The required result is each line of the entries below containing the string "BitVec".
+ + + + + + +
theorem events_holds : Claims.Events := by
  refine ⟨fun xd xc xm s s1 hp => ?_, fun xd xm s s1 hp => ?_⟩
  · have hx (r : Reg) : s1.x r = s.x r := hp.namesOnly.x r
    have hdev : s1.dev = s.dev := by rw [hp.namesOnly.rest]; rfl
    have ha : s1.c.asid = s.c.asid := by rw [hp.namesOnly.c]
    have hr : s1.c.root = s.c.root := by rw [hp.namesOnly.c]
    have here (hlt : (s.x xc).toNat < 2 ^ 17) (hd : (s.x xc).toNat / 512 % 256 = s.dev) :
        (decide ((s.x xc).extractLsb' 17 47 ≠ 0) || decide (((s.x xc).extractLsb' 9 8).toNat ≠ s.dev)) = false := by
      rw [← Bool.not_eq_true, elsewhere_iff]
      omega
    refine ⟨fun h => ?_, fun hlt hd hn => ?_, fun hlt hd ht hta htr => ?_⟩
    all_goals refine run_of_op (op_sev ..) (by decide) hp (bind_ok (M_get s1) ?_)
    · simp only [hx, hdev, (elsewhere_iff ..).2 h, if_true]
      rfl
    · simp only [hx, hdev, here hlt hd, id_slot, ha, hr, (stranger_iff ..).2 hn, if_true]
      rfl
    · have hc := Bool.eq_false_iff.2 (mt (stranger_iff (s1.ctx ((s.x xc).toNat % 512)) s.c).1 (not_not.2 ⟨ht, hta, htr⟩))
      simp only [hx, hdev, here hlt hd, id_slot, ha, hr, hc]
      rw [extract_eq_setWidth]
      rfl
  · have hx : s1.x xm = s.x xm := hp.namesOnly.x xm
    have he : s1.c.events = s.c.events := by rw [hp.namesOnly.c]
    have hw (m : BitVec 16) : s1.over s1.cur s1.seq (.events m) = decide (s.c.events &&& m ≠ 0) :=
      congrArg (fun e => decide (e &&& m ≠ 0)) he
    refine ⟨fun h => ?_, fun h0 hn => ?_⟩
    · refine run_of_op (op_wev ..) (by decide) hp (bind_ok (M_get s1) ?_)
      simp only [hx, extract_eq_setWidth]
      by_cases h0 : (s.x xm).setWidth 16 = (0 : BitVec 16)
      · rw [if_neg (not_not.2 h0)]
        refine bind_ok (M_get s1) ?_
        simp only [he]
        rfl
      · rw [if_pos h0]
        refine bind_ok (M_waitFor ((hw _).trans (decide_eq_true (h.resolve_left h0)))) (bind_ok (M_get s1) ?_)
        simp only [he]
        rfl
    · refine run_stall hp (bind_ok (M_get s1) ?_)
      simp only [hx, extract_eq_setWidth]
      rw [if_pos h0]
      exact M_bind_error (waitFor_stall ((hw _).trans (decide_eq_false (not_not.2 hn)))) _

/-! ## The cache operations and WAIT (10 R223; 06 R129, R132) -/

theorem atMost_iff (n : Nat) (l : BitVec 4) : atMost n l = true ↔ l = 15 ∨ n ≤ l.toNat := by
  rw [atMost, Bool.or_eq_true, decide_eq_true_eq, decide_eq_true_eq]

/-- The counts of outstanding operations of the moving sequencer are within the limits of a WAIT (04 R86). -/
theorem over_counts_iff (s : State) (l st c t : BitVec 4) : s.over s.cur s.seq (.counts l st c t) = true ↔
    (l = 15 ∨ s.c.loadsOut s.seq ≤ l.toNat) ∧ (st = 15 ∨ s.c.storesOut s.seq ≤ st.toNat) ∧
      (c = 15 ∨ (s.c.seq s.seq).nCopies ≤ c.toNat) ∧ (t = 15 ∨ s.c.tilesOut s.seq ≤ t.toNat) := by
  rw [← atMost_iff, ← atMost_iff, ← atMost_iff, ← atMost_iff, ← Bool.and_eq_true, ← Bool.and_eq_true, ← Bool.and_eq_true,
    ← Bool.and_assoc, ← Bool.and_assoc]
  rfl

theorem cacheOperationsGoOn_holds : Claims.CacheOperationsGoOn := by
  refine ⟨fun xb xn s s1 hp => run_of_op (op_cmoClean ..) (by decide) (body := pure .seq) hp rfl,
    fun xb xn s s1 hp => run_of_op (op_cmoEvict ..) (by decide) (body := pure .seq) hp rfl,
    fun xb xn s s1 hp => run_of_op (op_pflush ..) (by decide) (body := pure .seq) hp rfl, fun l st c t s s1 hp => ?_⟩
  have hseq : s1.seq = s.seq := hp.namesOnly.seq
  have hsq : s1.c.seq s1.seq = s.sq := hp.namesOnly.sq
  have hw := over_counts_iff s1 l st c t
  rw [hsq, hseq] at hw
  refine ⟨fun h => ?_, fun h => ?_⟩
  · exact run_of_op (op_wait ..) (by decide) hp (bind_ok (M_waitFor (hseq ▸ hw.2 h)) rfl)
  · exact run_stall hp (M_bind_error (waitFor_stall (hseq ▸ Bool.eq_false_iff.2 (mt hw.1 h))) _)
+ + + + + + +
_Solution for this task_
    have hw (m : BitVec 16) : s1.over s1.cur s1.seq (.events m) = decide (s.c.events &&& m ≠ 0) :=
      by_cases h0 : (s.x xm).setWidth 16 = (0 : BitVec 16)
theorem atMost_iff (n : Nat) (l : BitVec 4) : atMost n l = true ↔ l = 15 ∨ n ≤ l.toNat := by
theorem over_counts_iff (s : State) (l st c t : BitVec 4) : s.over s.cur s.seq (.counts l st c t) = true ↔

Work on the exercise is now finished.